Common Misconceptions

"Each o-series model is just a bigger version of the previous one." The models vary significantly in architecture and size. o3-mini and o4-mini are deliberately smaller and cheaper while often matching or exceeding their larger counterparts. The improvements came from better training recipes, more efficient reasoning policies, and improved reward models, not just more parameters.
"The o-series made GPT-4o obsolete." GPT-4o remains better suited for tasks that need fast, low-cost responses without deep reasoning. The o-series adds latency (seconds to minutes) and cost for its reasoning capabilities. For simple questions, chat, creative writing, or real-time applications, GPT-4o is often the better choice. OpenAI explicitly positioned the two families as complementary.
"o3 skipped o2 for technical reasons." OpenAI skipped the "o2" name reportedly to avoid trademark conflict with the British telecom company O2. It was a naming decision, not a technical one. There was no "o2" model that was developed and scrapped.
"Reasoning effort levels just limit the number of thinking tokens." While effort levels do affect the length of reasoning chains, they also influence the reasoning strategy itself. At low effort, the model uses more direct, heuristic-based reasoning. At high effort, it employs more systematic exploration, verification, and backtracking. The quality of reasoning changes, not just its quantity.

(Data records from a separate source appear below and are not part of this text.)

/-- The always-on domain: power good brings OFF to STANDBY, its loss brings OFF; the tick comparator wakes a device in STANDBY whose
levels are good and sets TICKWAKE. (What the part keeps without power is the model's, notes/assumptions/39.md.) -/
def Sys2Proof.AlwaysOnDomain : Prop :=
  (∀ (s : State) (lv : Levels), s.dev = .off → ∃ t, exec (.aonPowerGood lv) s = .next t ∧ t.dev = .standby ∧
    t.pwr.coolant = lv.coolant ∧ t.pwr.good = lv.rails ∧ t.pwr.temp = lv.junction ∧ t.sram = [] ∧ t.hbm = [] ∧ t.absent = s.absent) ∧
  (∀ s : State, s.dev ≠ .off → ∃ t, exec .aonPowerLost s = .next t ∧ t.dev = .off ∧ t.sram = [] ∧ t.hbm = [] ∧
    t.pending = s.pending) ∧
  (∀ (s : State) (lv : Levels), s.dev = .standby → bitAt s.pwr.aonStat 31 = true →
    s.pwr.wakeHi.toNat * 2 ^ 32 + s.pwr.wakeLo.toNat ≤ s.pwr.tick.toNat → s.devReset = false → lv.coolant = true →
    lv.rails = 0x3FFF#14 → lv.junction < 105 → s.pwr.refclk = true → ∃ t, exec (.tickCompareWake lv) s = .next t ∧ t.dev = .booting ∧ bitAt t.pwr.aonStat 0 = true ∧
      bitAt t.pwr.aonStat 31 = false)

/-- What stops the clocks, and what the always-on domain does without them.
(What a lost rail and a loss of always-on power leave is the model's choice, notes/assumptions/33.md and 39.md.) -/
def Obligations.ClocksAndAlwaysOn : Prop := ClockStops ∧ AlwaysOnDomain

/-- Fences and partition resets: a fence that was asked for begins, the drain window ends in RESETTING with the tip-in buffer
empty and the parking slots free, the reset leaves the partition's SRAM zero and its registers at their reset values, and an activation
makes it ACTIVE. -/
def Sys2Proof.FencesAndPartitions : Prop :=
  (∀ (s : State) (p : Fin 8) (q : Nat × Nat), clocksRun s.dev = true → s.rst.mpDown = false → partActive s p = true →
    s.rst.req.find? (fun q => q.1 == p.val) = some q → ∃ t, exec (.fenceStart p) s = .next t ∧ pstateOf t p = .fencing ∧
      t.rst.fences = s.rst.fences + 1 ∧ t.rst.fPart = p ∧ t.rst.fCause = q.2 ∧ t.rst.fTick = s.pwr.tick ∧
      (tipOf t p).fencing = true ∧ (∀ m, m < 11 → (moverOf t p m).queue = []) ∧ bitAt t.cxl.irqStat 23 = true) ∧
  (∀ (s : State) (p : Fin 8) (e n : Nat), clocksRun s.dev = true → pstateOf s p = .fencing → s.rst.warm = false → ∃ t,
    exec (.drainWindowEnd p e n) s = .next t ∧ pstateOf t p = .resetting ∧ t.rst.errans = (s.rst.errans + e) % 65536 ∧
      t.rst.discard = (s.rst.discard + n) % 65536 ∧ (tipOf t p).waiting = [] ∧ (updOf t p).parks = []) ∧
  (∀ (s : State) (p : Fin 8), clocksRun s.dev = true → pstateOf s p = .resetting → s.rst.warm = false → ∃ t,
    exec (.partitionResetDone p) s = .next t ∧ pstateOf t p = .idle ∧ (∀ a, sramOfPart p a = true → memGet t.sram a = 0) ∧
      (∀ a, sramOfPart p a = false → memGet t.sram a = memGet s.sram a) ∧ t.hbm = s.hbm ∧
      (∀ e, e / 10 = p.val → engineOf t e = engineReset) ∧ updOf t p = updReset ∧ cmpOf t p = cmpReset ∧
      (∀ q, q < 8 → q ≠ p.val → memOf t q = memOf s q ∧ pstateOf t q = pstateOf s q) ∧ bitAt t.cxl.irqStat 23 = true) ∧
  (∀ (s : State) (p : Fin 8), clocksRun s.dev = true → s.rst.mpDown = false → pstateOf s p = .idle →
    s.jante.pend.any (fun x => pendOp 0x0A02 x && x.obj == .partition p.val) = true →
    (badRecord s p = none → ∃ t, exec (.partitionActivateComplete p) s = .next t ∧ pstateOf t p = .active) ∧
    (∀ a, badRecord s p = some a → ∃ t, exec (.partitionActivateComplete p) s = .next t ∧ pstateOf t p = .idle))

/-- The reset pin and the warm reset: an assertion fences every ACTIVE partition with cause 4 and takes the links and far ports down; a
release restarts the device where coolant, rails, reference clock and trip allow, and otherwise leaves it HALTED with cause POWER. A warm
reset by command fences first, and the start begins as the last drain window ends. (That the command given again stands for the windows'
end, and what a start that may not run leaves, are the model's, notes/assumptions/33.md.) -/
def Sys2Proof.DeviceReset : Prop :=
  (∀ s : State, clocksRun s.dev = true → s.devReset = false → ∃ t, exec .devResetAssert s = .next t ∧ t.devReset = true ∧
    t.rst.warm = true ∧ t.cal.run = false ∧ t.fill.run = false ∧ t.far.port0.up = false ∧ t.far.port1.up = false ∧
    (∀ n, n < 12 → (linkOf t n).state = .down) ∧ ∀ p, p < 8 → pstateOf t p ≠ .active) ∧
  (∀ (s : State) (lv : Levels), s.devReset = true → s.dev ≠ .off → s.dev ≠ .standby →
    (lv.coolant = true → lv.rails = 0x3FFF#14 → lv.junction < 95 → s.pwr.refclk = true → ∃ t,
      exec (.devResetRelease lv) s = .next t ∧ t.dev = .booting ∧ t.devReset = false) ∧
    (lv.coolant = false → ∃ t, exec (.devResetRelease lv) s = .next t ∧ t.dev = .halted ∧ t.sec.cause = 1 ∧ t.rst.warm = false)) ∧
  (∀ s : State, s.rst.warm = true → s.devReset = false → s.dev ≠ .off → s.dev ≠ .standby →
    (s.rst.windows = false → clocksRun s.dev = true → (∃ p, p < 8 ∧ partActive s p = true) → ∃ t, exec .deviceWarmReset s = .next t ∧
      t.dev = s.dev ∧ t.rst.windows = true ∧ t.cal.run = false ∧ ∀ p, p < 8 → pstateOf t p ≠ .active) ∧
    (levelsOk s = true → s.pwr.refclk = true → s.pwr.thermtrip = false → s.pwr.temp < 105 →
      (s.rst.windows = true ∨ clocksRun s.dev = false → ∃ t, exec .deviceWarmReset s = .next t ∧ t.dev = .booting) ∧
      ∀ (p : Fin 8) (e n : Nat), clocksRun s.dev = true → s.rst.windows = true →
        (∀ q, q < 8 → q ≠ p.val → pstateOf s q ≠ .fencing) → ∃ t, exec (.drainWindowEnd p e n) s = .next t ∧ t.dev = .booting))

Connections to Other Concepts

The o-series built on the foundation established in 01-openai-o1.md and competed directly with 03-deepseek-r1.md, which matched o1 at a fraction of the cost. The theoretical underpinning of why inference scaling works is covered in 04-test-time-compute-scaling.md. Hybrid models that blend reasoning on demand, like Claude 3.7, are discussed in 06-hybrid-thinking-models.md. The eventual GPT-5 release, which integrated reasoning capabilities into the GPT line, is covered in 02-gpt-5.md. The broader paradigm shift in how reasoning is trained is chronicled in 05-the-reasoning-paradigm-shift.md.